A Whale Optimization Algorithm with Convergence and Exploitability Enhancement and Its Application

Abstract

The whale optimization algorithm (WOA) is inspired by humpback whale social behavior and WOA is a popular swarm intelligence algorithm. Yet, the WOA does have certain flaws, such as a restricted global search capability and an inconsistent convergence speed, and when dealing with complex optimization problems, WOA is easy to fall into local optimum. To address the WOA’s shortcomings, a modified whale optimization algorithm with convergence and exploitability enhancement called MWOA-CEE is proposed. Three operators, opposition-based learning, exponentially decreasing function, and elite-guided Cauchy mutation, are integrated into the WOA to enhance the exploration performance and avoid local optimum. First, the opposition-based learning used the opposition-based concept to generate the opposite position of the candidate solution, which can enhance the convergence ability and quality of the solution. Then, the exponentially decreasing function balances the exploitation and exploration phases and boosts the exploitation capability.
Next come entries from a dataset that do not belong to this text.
-- ==== Sys2Proof/Machine/Operands.lean ====
section
/-!
DEFINITION. Operand assembly: what the engine derives from a valid pin (30_encoding.md R86, R87), which register of
the block an offset names (20_memory.md R51 to R54), and the bit a SEND transmits next (41_send.md R142, R143).
-/

namespace Sys2Proof.Machine

/-- `valid(p)`: `0 <= p < CFG.PIN_COUNT` (00_scope.md R6). -/
abbrev PinValid (c : Cfg) (p : Int) : Prop := 0 ≤ p ∧ p < c.pinCount

/-- `mask(p) = 1 << (p mod 32)` (30_encoding.md R86). -/
def maskOf (p : Nat) : Word := 1#32 <<< (p % 32)

/-- `lvlw(p) = p div 32`, the index of the set and clear word (30_encoding.md R86). -/
def lvlw (p : Nat) : Nat := p / 32

/-- `setoff(p)` (30_encoding.md R86). -/
def setoff (c : Cfg) (p : Nat) : Nat := c.setOff + 4 * lvlw p

/-- `clroff(p)` (30_encoding.md R86). -/
def clroff (c : Cfg) (p : Nat) : Nat := c.clrOff + 4 * lvlw p

/-- `fselw(p) = p div P`, the index of the control word (30_encoding.md R86). -/
def fselw (c : Cfg) (p : Nat) : Nat := p / c.pinsPerWord

/-- The byte offset of control word `j` (20_memory.md R52). -/
def ctrlWordOff (c : Cfg) (j : Nat) : Nat := c.ctrlOff + 4 * j

/-- `fseloff(p)` (30_encoding.md R86). -/
def fseloff (c : Cfg) (p : Nat) : Nat := ctrlWordOff c (fselw c p)

/-- `fselsh(p) = 3 * (p mod P)`, where the pin's field begins (30_encoding.md R86). -/
def fselsh (c : Cfg) (p : Nat) : Nat := 3 * (p % c.pinsPerWord)

/-- The 3-bit field of a word at a bit position. -/
def fieldAt (v : Word) (sh : Nat) : BitVec 3 := v.extractLsb' sh 3

/-- A word with one 3-bit field replaced: `(v & ~(0b111 << sh)) | (code << sh)`. -/
def insertField (v : Word) (sh : Nat) (code : BitVec 3) : Word :=
  (v &&& ~~~(7#32 <<< sh)) ||| (code.setWidth 32 <<< sh)

/-- `fselnew(v, p)`, the control word that makes pin `p` an output and keeps every other bit (30_encoding.md R87). -/
def fselnew (c : Cfg) (v : Word) (p : Nat) : Word := insertField v (fselsh c p) c.fselOutput

/-- A register of the block (20_memory.md R51). -/
inductive Register where
  /-- Control word `FSEL[j]`, R52. -/
  | fsel (j : Nat)
  /-- Set word `w`, R53. -/
  | set (w : Nat)
  /-- Clear word `w`, R54. -/
  | clr (w : Nat)
  deriving DecidableEq, Repr

/-- The index of the word that `off` names in the region of `n` words at `base`, if it names one. -/
def wordIndex (base n off : Nat) : Option Nat :=
  if base ≤ off ∧ off < base + 4 * n ∧ (off - base) % 4 = 0 then some ((off - base) / 4) else none

/-- The register at a byte offset (20_memory.md R52 to R54); none elsewhere: the spec says nothing of what is there
(R51). -/
def regAt (c : Cfg) (off : Nat) : Option Register :=
  match wordIndex c.ctrlOff c.nf off with
  | some j => some (.fsel j)
  | none =>
    match wordIndex c.setOff c.nw off with
    | some w => some (.set w)
    | none => (wordIndex c.clrOff c.nw off).map .clr

/-- `bitsel(x, n)`: the bit sent after `n` bits of the byte (41_send.md R142 most significant first, R143 its
mirror). -/
def bitsel (o : BitOrder) (x : Byte) (n : Nat) : Bool :=
  match o with
  | .msbFirst => x.getLsbD (7 - n)
  | .lsbFirst => x.getLsbD n

end Sys2Proof.Machine
end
In the end, the elite-guided Cauchy mutation generated a wide disturbance near the current candidate solution, which improves solutions diversity and increases the algorithm’s global search capability. MWOA-CEE is validated on 19 optimization benchmark functions and 14 CEC2014 benchmark functions and used to identify IIR systems. It is compared to seven of the commonly used algorithms. The results prove that MWOA-CEE outperforms the other algorithms in terms of final solution quality and convergence rate.